Extracted material START
-- ==== Sys2Proof/Laws/FrameDrive.lean ====
section
/-! SUPPORT. The frame of every operation of Machine/Drive.lean. -/

namespace Sys2Proof.Machine

set_option linter.unusedTactic false
set_option linter.unreachableTactic false

theorem State.sendSync_fr {s a1 a2 a3 a4} : Fr 1048576 s (State.sendSync s a1 a2 a3 a4) := by
  induction a3 generalizing s a1 a2 a4 with
  | zero =>
    (unfold State.sendSync)
    with_reducible
      repeat' first | apply Fr.refl | ((try lift_lets -underBinder); intro (x : State); refine (fun h => ?_ : Fr 1048576 s x → _) ?_; clear_value x; rotate_left; subst x) | ((try lift_lets -underBinder); intro (x : _ × _ × State); refine (fun h => ?_ : Fr 1048576 s x.2.2 → _) ?_; clear_value x; rotate_left; subst x) | ((try lift_lets -underBinder); intro (x : _ × State); refine (fun h => ?_ : Fr 1048576 s x.2 → _) ?_; clear_value x; rotate_left; subst x) | ((try lift_lets -underBinder); intro (x : State × _); refine (fun h => ?_ : Fr 1048576 s x.1 → _) ?_; clear_value x; rotate_left; subst x) | ((try lift_lets -underBinder); intro (x : State → State); refine (fun h => ?_ : (∀ s, Fr 1048576 s (x s)) → _) ?_; clear_value x; rotate_left; subst x; intro s; (try simp only [])) | ((try lift_lets -underBinder); intro x; have : ∀ s, x s = x s := fun _ => rfl; clear this; subst x) | ((try lift_lets -underBinder); intro x; clear_value x)
    all_goals rfl
  | succ i ih =>
    (unfold State.sendSync)
    with_reducible
      repeat' first | apply Fr.refl | assumption | apply Fr.next ih | apply Fr.ite | apply Fr.next State.mirror_fr | refine Fr.snd ‹_ = (_, _)› ?_ | refine Fr.fst ‹_ = (_, _)› ?_ | refine Fr.snd2 ‹_ = (_, _, _)› ?_ | refine Fr.via (by assumption) ?_ | split
    all_goals rfl

theorem State.copyRow_fr {s a1 a2 a3} : Fr 1048576 s (State.copyRow s a1 a2 a3) := by
  unfold State.copyRow
  with_reducible
    repeat' first | apply Fr.refl | assumption | apply Fr.ite | apply Fr.next State.modLeaf_fr | apply Fr.next State.sendSync_fr | refine Fr.snd ‹_ = (_, _)› ?_ | refine Fr.fst ‹_ = (_, _)› ?_ | refine Fr.snd2 ‹_ = (_, _, _)› ?_ | refine Fr.via (by assumption) ?_ | split
  all_goals first | rfl | exact Fr.refl

theorem State.repairOver_fr {s} : Fr 134217985 s (State.repairOver s) := by
  unfold State.repairOver
  with_reducible
    repeat' first | apply Fr.refl | assumption | apply Fr.ite | apply Fr.next State.logOnce_fr | refine Fr.snd ‹_ = (_, _)› ?_ | refine Fr.fst ‹_ = (_, _)› ?_ | refine Fr.snd2 ‹_ = (_, _, _)› ?_ | refine Fr.via (by assumption) ?_ | split
  all_goals first | rfl | exact Fr.refl

theorem State.repairSts_fr {s} : Fr 134217985 s (State.repairSts s) := by
  unfold State.repairSts
  with_reducible
    repeat' first | apply Fr.refl | assumption | apply Fr.ite | apply Fr.next State.repairOver_fr | apply Fr.next State.wr_fr | refine Fr.foldl (fun s _ => ?_) _ ?_ | refine Fr.snd ‹_ = (_, _)› ?_ | refine Fr.fst ‹_ = (_, _)› ?_ | refine Fr.snd2 ‹_ = (_, _, _)› ?_ | refine Fr.via (by assumption) ?_ | split
  all_goals first | rfl | exact Fr.refl

theorem State.flushRepairs_fr {s} : Fr 1048576 s (State.flushRepairs s) := by
  unfold State.flushRepairs
  with_reducible
    repeat' first | apply Fr.refl | assumption | apply Fr.ite | apply Fr.next State.modLeaf_fr | refine Fr.each ?_ (fun s _ => ?_) | apply Fr.next State.mirror_fr | refine Fr.snd ‹_ = (_, _)› ?_ | refine Fr.fst ‹_ = (_, _)› ?_ | refine Fr.snd2 ‹_ = (_, _, _)› ?_ | refine Fr.via (by assumption) ?_ | split
  all_goals first | rfl | exact Fr.refl

theorem State.applyRepairs_fr {s a1 a2} : Fr 202375425 s (State.applyRepairs s a1 a2) := by
  unfold State.applyRepairs
  with_reducible
    repeat' first | apply Fr.refl | assumption | ((try lift_lets -underBinder); intro (x : State); refine (fun h => ?_ : Fr 202375425 s x → _) ?_; clear_value x; rotate_left; subst x) | ((try lift_lets -underBinder); intro x; have : ∀ s, x s = x s := fun _ => rfl; clear this; subst x) | ((try lift_lets -underBinder); intro x; clear_value x) | apply Fr.ite | apply Fr.next State.modLeaf_fr | refine Fr.each ?_ (fun s _ => ?_) | apply Fr.next State.hbmWr_fr | apply Fr.next State.copyRow_fr | apply Fr.next State.repairSts_fr | apply Fr.next State.flushRepairs_fr | refine Fr.snd ‹_ = (_, _)› ?_ | refine Fr.fst ‹_ = (_, _)› ?_ | refine Fr.snd2 ‹_ = (_, _, _)› ?_ | refine Fr.via (by assumption) ?_ | split
  all_goals first | rfl | exact Fr.refl

theorem State.vcomStep_fr {s a1} : Fr 4194305 s (State.vcomStep s a1) := by
  unfold State.vcomStep
  with_reducible
    repeat' first | apply Fr.refl | assumption | ((try lift_lets -underBinder); intro x; clear_value x) | apply Fr.ite | apply Fr.next State.modThm_fr | apply Fr.next State.wrI_fr | refine Fr.snd ‹_ = (_, _)› ?_ | refine Fr.fst ‹_ = (_, _)› ?_ | refine Fr.snd2 ‹_ = (_, _, _)› ?_ | refine Fr.via (by assumption) ?_ | split
  all_goals first | rfl | exact Fr.refl

theorem State.trimStart_fr {s a1} : Fr 4194339 s (State.trimStart s a1) := by
  unfold State.trimStart
  with_reducible
    repeat' first | apply Fr.refl | assumption | ((try lift_lets -underBinder); intro (x : State); refine (fun h => ?_ : Fr 4194339 s x → _) ?_; clear_value x; rotate_left; subst x) | ((try lift_lets -underBinder); intro x; clear_value x) | apply Fr.ite | apply Fr.next State.modPanel_fr | apply Fr.next State.wrEff_fr | apply Fr.next State.vcomStep_fr | apply Fr.next State.latch_fr | refine Fr.snd ‹_ = (_, _)› ?_ | refine Fr.fst ‹_ = (_, _)› ?_ | refine Fr.snd2 ‹_ = (_, _, _)› ?_ | refine Fr.via (by assumption) ?_ | split
  all_goals first | rfl | exact Fr.refl

theorem State.cycleStart_fr {s a1} : Fr 138412323 s (State.cycleStart s a1) := by
  unfold State.cycleStart
  with_reducible
    repeat' first | apply Fr.refl | assumption | ((try lift_lets -underBinder); intro x; clear_value x) | apply Fr.ite | apply Fr.next State.wrB_fr | apply Fr.next State.modPanel_fr | apply Fr.next State.wr_fr | apply Fr.next State.logc_fr | apply Fr.next State.event_fr | apply Fr.next State.latch_fr | apply Fr.next State.trimStart_fr | refine Fr.snd ‹_ = (_, _)› ?_ | refine Fr.fst ‹_ = (_, _)› ?_ | refine Fr.snd2 ‹_ = (_, _, _)› ?_ | refine Fr.via (by assumption) ?_ | split
  all_goals first | rfl | exact Fr.refl

theorem State.decideBand_fr {s a1} : Fr 1 s (State.decideBand s a1) := by
  unfold State.decideBand
  with_reducible
    repeat' first | apply Fr.refl | assumption | apply Fr.ite | apply Fr.next State.wr_fr | refine Fr.snd ‹_ = (_, _)› ?_ | refine Fr.fst ‹_ = (_, _)› ?_ | refine Fr.snd2 ‹_ = (_, _, _)› ?_ | refine Fr.via (by assumption) ?_ | split
  all_goals first | rfl | exact Fr.refl

theorem State.healRow_fr {s a1 a2} : Fr 67108864 s (State.healRow s a1 a2) := by
  unfold State.healRow
  with_reducible
    repeat' first | apply Fr.refl | assumption | ((try lift_lets -underBinder); intro x; clear_value x) | apply Fr.ite | refine Fr.each ?_ (fun s _ => ?_) | apply Fr.next State.hbmWr_fr | refine Fr.snd ‹_ = (_, _)› ?_ | refine Fr.fst ‹_ = (_, _)› ?_ | refine Fr.snd2 ‹_ = (_, _, _)› ?_ | refine Fr.via (by assumption) ?_ | split
  all_goals first | rfl | exact Fr.refl

theorem State.noteResidue_fr {s a1 a2} : Fr 33 s (State.noteResidue s a1 a2) := by
  unfold State.noteResidue
  with_reducible
    repeat' first | apply Fr.refl | assumption | ((try lift_lets -underBinder); intro (x : State); refine (fun h => ?_ : Fr 33 s x → _) ?_; clear_value x; rotate_left; subst x) | ((try lift_lets -underBinder); intro x; clear_value x) | apply Fr.ite | apply Fr.next State.modPanel_fr | apply Fr.next State.wr_fr | refine Fr.snd ‹_ = (_, _)› ?_ | refine Fr.fst ‹_ = (_, _)› ?_ | refine Fr.snd2 ‹_ = (_, _, _)› ?_ | refine Fr.via (by assumption) ?_ | split
  all_goals first | rfl | exact Fr.refl

theorem State.noteSat_fr {s a1 a2 a3} : Fr 134218017 s (State.noteSat s a1 a2 a3) := by
  unfold State.noteSat
  with_reducible
    repeat' first | apply Fr.refl | assumption | ((try lift_lets -underBinder); intro (x : State); refine (fun h => ?_ : Fr 134218017 s x → _) ?_; clear_value x; rotate_left; subst x) | apply Fr.ite | apply Fr.next State.bump_fr | apply Fr.next State.modPanel_fr | apply Fr.next State.logc_fr | apply Fr.next State.event_fr | refine Fr.snd ‹_ = (_, _)› ?_ | refine Fr.fst ‹_ = (_, _)› ?_ | refine Fr.snd2 ‹_ = (_, _, _)› ?_ | refine Fr.via (by assumption) ?_ | split
  all_goals first | rfl | exact Fr.refl

theorem State.putResidue_fr {s a1 a2 a3 a4} : Fr 67108864 s (State.putResidue s a1 a2 a3 a4) := by
  unfold State.putResidue
  with_reducible
    repeat' first | apply Fr.refl | assumption | apply Fr.ite | apply Fr.next State.hbmWr_fr | refine Fr.snd ‹_ = (_, _)› ?_ | refine Fr.fst ‹_ = (_, _)› ?_ | refine Fr.snd2 ‹_ = (_, _, _)› ?_ | refine Fr.via (by assumption) ?_ | split
  all_goals first | rfl | exact Fr.refl

theorem State.refuseWave_fr {s a1 a2} : Fr 134217985 s (State.refuseWave s a1 a2) := by
  unfold State.refuseWave
  with_reducible
    repeat' first | apply Fr.refl | assumption | ((try lift_lets -underBinder); intro (x : State); refine (fun h => ?_ : Fr 134217985 s x → _) ?_; clear_value x; rotate_left; subst x) | apply Fr.ite | apply Fr.next State.wr_fr | apply Fr.next State.wrB_fr | apply Fr.next State.logc_fr | apply Fr.next State.event_fr | refine Fr.snd ‹_ = (_, _)› ?_ | refine Fr.fst ‹_ = (_, _)› ?_ | refine Fr.snd2 ‹_ = (_, _, _)› ?_ | refine Fr.via (by assumption) ?_ | split
  all_goals first | rfl | exact Fr.refl

theorem State.resVal_fr {s a1 a2} : Fr 16777216 s (State.resVal s a1 a2).2 := by
  unfold State.resVal
  with_reducible
    repeat' first | apply Fr.refl | assumption | ((try lift_lets -underBinder); intro x; clear_value x) | apply Fr.ite | apply Fr.ite2 | apply Fr.next State.takeFree_fr | refine Fr.snd ‹_ = (_, _)› ?_ | refine Fr.fst ‹_ = (_, _)› ?_ | refine Fr.snd2 ‹_ = (_, _, _)› ?_ | refine Fr.via (by assumption) ?_ | split
  all_goals first | rfl | exact Fr.refl

theorem State.settleOne_fr {s a1 a2 a3 a4 a5} : Fr 67108897 s (State.settleOne s a1 a2 a3 a4 a5).1 := by
  unfold State.settleOne
  with_reducible
    repeat' first | apply Fr.refl | assumption | apply Fr.ite | apply Fr.ite2 | apply Fr.next State.putResidue_fr | apply Fr.next State.noteResidue_fr | refine Fr.snd ‹_ = (_, _)› ?_ | refine Fr.fst ‹_ = (_, _)› ?_ | refine Fr.snd2 ‹_ = (_, _, _)› ?_ | refine Fr.via (by assumption) ?_ | split
  all_goals first | rfl | exact Fr.refl

theorem State.settleRow_fr {s a1 a2 a3 a4 a5} : Fr 67108897 s (State.settleRow s a1 a2 a3 a4 a5).1 := by
  induction a5 generalizing s a1 a2 a3 a4 with
  | nil =>
    (unfold State.settleRow)
    with_reducible
      repeat' first | apply Fr.refl | ((try lift_lets -underBinder); intro (x : State); refine (fun h => ?_ : Fr 67108897 s x → _) ?_; clear_value x; rotate_left; subst x) | ((try lift_lets -underBinder); intro (x : _ × _ × State); refine (fun h => ?_ : Fr 67108897 s x.2.2 → _) ?_; clear_value x; rotate_left; subst x) | ((try lift_lets -underBinder); intro (x : _ × State); refine (fun h => ?_ : Fr 67108897 s x.2 → _) ?_; clear_value x; rotate_left; subst x) | ((try lift_lets -underBinder); intro (x : State × _); refine (fun h => ?_ : Fr 67108897 s x.1 → _) ?_; clear_value x; rotate_left; subst x) | ((try lift_lets -underBinder); intro (x : State → State); refine (fun h => ?_ : (∀ s, Fr 67108897 s (x s)) → _) ?_; clear_value x; rotate_left; subst x; intro s; (try simp only [])) | ((try lift_lets -underBinder); intro x; have : ∀ s, x s = x s := fun _ => rfl; clear this; subst x) | ((try lift_lets -underBinder); intro x; clear_value x)
    all_goals rfl
  | cons x xs ih =>
    (unfold State.settleRow)
    with_reducible
      repeat' first | apply Fr.refl | assumption | apply Fr.next ih | apply Fr.ite | apply Fr.ite2 | apply Fr.next State.settleOne_fr | refine Fr.snd ‹_ = (_, _)› ?_ | refine Fr.fst ‹_ = (_, _)› ?_ | refine Fr.snd2 ‹_ = (_, _, _)› ?_ | refine Fr.via (by assumption) ?_ | split
    all_goals rfl

theorem State.rowWriteback_fr {s a1 a2} : Fr 202385185 s (State.rowWriteback s a1 a2) := by
  unfold State.rowWriteback
  with_reducible
    repeat' first | apply Fr.refl | assumption | ((try lift_lets -underBinder); intro (x : State); refine (fun h => ?_ : Fr 202385185 s x → _) ?_; clear_value x; rotate_left; subst x) | apply Fr.ite | apply Fr.next State.rtRead_fr | apply Fr.next State.settleRow_fr | apply Fr.next State.healRow_fr | apply Fr.next State.modPanel_fr | apply Fr.next State.applyRepairs_fr | apply Fr.next State.noteSat_fr | refine Fr.snd ‹_ = (_, _)› ?_ | refine Fr.fst ‹_ = (_, _)› ?_ | refine Fr.snd2 ‹_ = (_, _, _)› ?_ | refine Fr.via (by assumption) ?_ | split
  all_goals first | rfl | exact Fr.refl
Extracted material END
Aim of the exercise:
The answer must be one number: how many lines in the records above contain "refuseWave".

Result for this exercise:
2